Fig. 4: Role of Plin4 in BPDE-induced ferroptosis in HT22 cells.

a Schematic of the construction of the Plin4-silenced HT22 cell model. b Effect of Plin4 silencing on HT22 cell survival rate. c Antagonistic effect of Plin4 silencing on BPDE-induced HT22 cell ferroptosis, compared with the ferroptosis inhibitor Fer-1. d TEM images showing mitochondrial damage in HT22 cells after BPDE treatment.

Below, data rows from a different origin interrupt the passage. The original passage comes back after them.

theorem Wb610.claim_of_admit {offline : Bool}
    (hj : judge p.view (p.lane l).config p.table q = .admitHolder purpose offline) :
    p.claim l q lost = (p.takeHold l q.key purpose).admitHolder l false offline := by
  simp only [Wb610.claim, hj]

theorem Wb610.claim_of_unheld {cause : QueryCause}
    (hj : judge p.view (p.lane l).config p.table q = .verifyUnheld cause purpose) :
    p.claim l q lost = (p.atOpening lost).openQuery l q.key purpose cause := by
  simp only [Wb610.claim, hj]

theorem Wb610.claim_of_flagged (hj : judge p.view (p.lane l).config p.table q = .verifyFlagged) :
    p.claim l q lost = ((p.takeHold l q.key .entry).atOpening lost).openQuery l q.key .entry .flagged := by
  simp only [Wb610.claim, hj]

end

/-- Settles O19: the claim by its judgement; a query opened by the link as the opening finds it. -/
theorem claimOutcomeMovesTheLane : Obligations.ClaimOutcomeMovesTheLane := by
  intro p l q lost x counter message asking hx hst hc
  have self : p.setLane l x = p := p.setLane_self l hx
  have online (h : (judge p.view x.config p.table q).asks = true) : p.online = true := judge_online h
  have held : ({ x with hold := some q.key } : Lane).OutputsFollow := hx
  have holds (purpose : Purpose) : (p.takeHold l q.key purpose).lane l = { x with hold := some q.key } := by
    rw [Wb610.takeHold_eq]
    exact Wb610.lane_setLane_of_follows _ l held
  refine ⟨fun r hj => ?_, fun hj => ?_, fun purpose offline hj => ?_, fun cause purpose heard hj => ?_,
    fun heard hj => ?_, fun gone hs hslot => ⟨fun cause purpose hj => ?_, fun hj => ?_⟩⟩
  · have refused := p.refuse_setLane l hx hc r
    rw [self] at refused
    rw [p.claim_of_refuse l hj]
    exact refused
  · have refused := Wb610.refuse_setLane { p with table := p.table.modify q.key Entry.spend } l hx hc .passoutExpired
    rw [p.claim_of_spend l hj]
    conv_lhs => rw [← self]
    exact refused
  · rw [p.claim_of_admit l hj, Wb610.takeHold_eq]
    exact Wb610.admitHolder_setLane _ l held hc false offline
  · rw [p.claim_of_unheld l hj, Wb610.atOpening_of_heard heard, p.openQuery_of_online l (online (by rw [hj]; rfl))]
    rfl
  · have heard' : lost = false ∨ (p.takeHold l q.key .entry).silence = none := heard
    have online' : (p.takeHold l q.key .entry).online = true := online (by rw [hj]; rfl)
    rw [p.claim_of_flagged l hj, Wb610.atOpening_of_heard heard', Wb610.openQuery_of_online _ l online', holds]
    exact Wb610.setLane_setLane
      { p with
        table := p.table.modify q.key (Entry.takeHold l .entry)
        verifyQueue := p.verifyQueue ++ [message .entry .flagged] } l _ _
  · obtain ⟨lostFor, settings⟩ := p.lostFor_silenceTimeout hs (online (by rw [hj]; rfl)) hx hst hslot hc
    refine ⟨p.silenceTimeout, rfl, ?_⟩
    have settled := lostFor.openQuery_unheld (k := q.key) (purpose := purpose) (judge_unflagged hj)
    rw [settings] at settled
    rw [p.claim_of_unheld l hj, gone]
    exact settled
  · intro y
    have hs' : (p.takeHold l q.key .entry).silence ≠ none := hs
    obtain ⟨lostFor, settings⟩ := (p.takeHold l q.key .entry).lostFor_silenceTimeout (l := l) (q := q) hs'
      (online (by rw [hj]; rfl)) (by rw [holds]; exact held) (by rw [holds]; exact hst) (by rw [holds]; exact hslot)
      (by rw [holds]; exact hc)
    rw [holds] at lostFor
    refine ⟨(p.takeHold l q.key .entry).silenceTimeout, rfl, fun hp => ?_, fun hp => ?_⟩
    · have settled := lostFor.openQuery_local (k := q.key) (purpose := .entry) (by rw [settings]; exact hp)
      rw [settings] at settled
      rw [p.claim_of_flagged l hj, gone]
      exact settled
    · have settled := lostFor.openQuery_refuse (k := q.key) (purpose := .entry) (by rw [settings]; exact hp) rfl
      rw [settings] at settled
      rw [p.claim_of_flagged l hj, gone]
      exact settled

end Sys2Proof.Machine
end

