-- ==== Sys2Proof/Proofs/FieldReads.lean ====
section
/-! SUPPORT. Fields read out of bytes laid one behind the other (R194). -/

namespace Sys2Proof.Machine

section
variable (front behind : List Byte)

theorem beNatFrom_lt (acc : Nat) (bytes : List Byte) : beNatFrom acc bytes < (acc + 1) * 256 ^ bytes.length := by
  induction bytes generalizing acc with
  | nil => simp [beNatFrom]
  | cons b bytes ih =>
    have digit := b.isLt
    calc beNatFrom (256 * acc + b.toNat) bytes
      _ < (256 * acc + b.toNat + 1) * 256 ^ bytes.length := ih _
      _ ≤ ((acc + 1) * 256) * 256 ^ bytes.length := Nat.mul_le_mul_right _ (by omega)
      _ = (acc + 1) * 256 ^ (bytes.length + 1) := by ring

theorem fieldAt_lt (bytes : List Byte) (off size : Nat) : fieldAt bytes off size < 256 ^ size := by
  have short : ((bytes.drop off).take size).length ≤ size := List.length_take_le _ _
  calc fieldAt bytes off size
    _ < (0 + 1) * 256 ^ ((bytes.drop off).take size).length := beNatFrom_lt 0 _
    _ ≤ 256 ^ size := by
      rw [Nat.zero_add, Nat.one_mul]
      exact Nat.pow_le_pow_right (by decide) short

theorem fieldAt_behind {n : Nat} (h : front.length = n) (off size : Nat) :
    fieldAt (front ++ behind) (n + off) size = fieldAt behind off size := by
  rw [fieldAt, fieldAt, ← h, List.drop_length_add_append]

theorem fieldAt_front {off size : Nat} (h : off + size ≤ front.length) :
    fieldAt (front ++ behind) off size = fieldAt front off size := by
  rw [fieldAt, fieldAt, List.drop_append_of_le_length (by omega),
    List.take_append_of_le_length (by rw [List.length_drop]; omega)]

theorem fieldAt_cons (b : Byte) (bytes : List Byte) (off size : Nat) :
    fieldAt (b :: bytes) (off + 1) size = fieldAt bytes off size := rfl

theorem fieldAt_beBytes {size n : Nat} (h : n < 256 ^ size) : fieldAt (beBytes size n ++ behind) 0 size = n := by
  rw [fieldAt_front _ _ (by rw [beBytes_length]; omega), fieldAt, List.drop_zero,
    List.take_of_length_le (beBytes_length size n).le, beNat, beNatFrom_beBytes, Nat.zero_mul, Nat.zero_add,
    Nat.mod_eq_of_lt h]

theorem fieldAt_byte {n : Nat} (h : n < 256) (bytes : List Byte) : fieldAt (byte n :: bytes) 0 1 = n := by
  rw [show fieldAt (byte n :: bytes) 0 1 = (byte n).toNat from byteAt_head _ _]
  simp only [byte, BitVec.toNat_ofNat]
  omega

theorem ofNat_byteAt (bytes : List Byte) (n : Nat) : BitVec.ofNat 8 (byteAt bytes n) = bytes.getD n 0 := by
  induction bytes generalizing n with
  | nil => simp [byteAt, fieldAt, beNat, beNatFrom]
  | cons b bytes ih =>
    cases n with
    | zero => simp [byteAt_head]
    | succ n =>
      rw [byteAt_cons, ih]
      rfl

end

end Sys2Proof.Machine
end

Yellow arrows indicate normal mitochondria, while red arrows indicate damaged mitochondria. e Protein bands of Slc7a11 and Gpx4, showing the expression changes after BPDE treatment and Plin4 silencing. f Relative expression level of Slc7a11 protein. g Relative expression level of Gpx4 protein. h Relative expression level of Slc7a11 mRNA. i Relative expression level of Gpx4 mRNA. j Effect of BPDE treatment on total GSH content. k Effect of BPDE treatment on GSH-Px activity. l Effect of BPDE treatment on lipid ROS levels. m Effect of BPDE treatment on MDA content. n Confocal fluorescence images showing Fe²⁺ levels, illustrating the effect of BPDE treatment and Plin4 silencing on Fe²⁺ levels. o Fluorescence intensity calculated using ImageJ software, showing the changes in Fe²⁺ levels in different groups. p Fe²⁺ level detected using a reagent kit, comparing Fe²⁺ levels between Plin4 silencing and Fer-1 treatment groups. Data are presented as mean ± SEM (n = 6 per group). Group details: a-b: Ctrl, si-NC, si-Plin4. c, f–m, o–p: Two BPDE concentrations (0 μM and 0.75 μM), treated with si-NC, si-Plin4, or Fer-1. *P < 0.05, **P < 0.01, ***P < 0.001, ****P < 0.0001.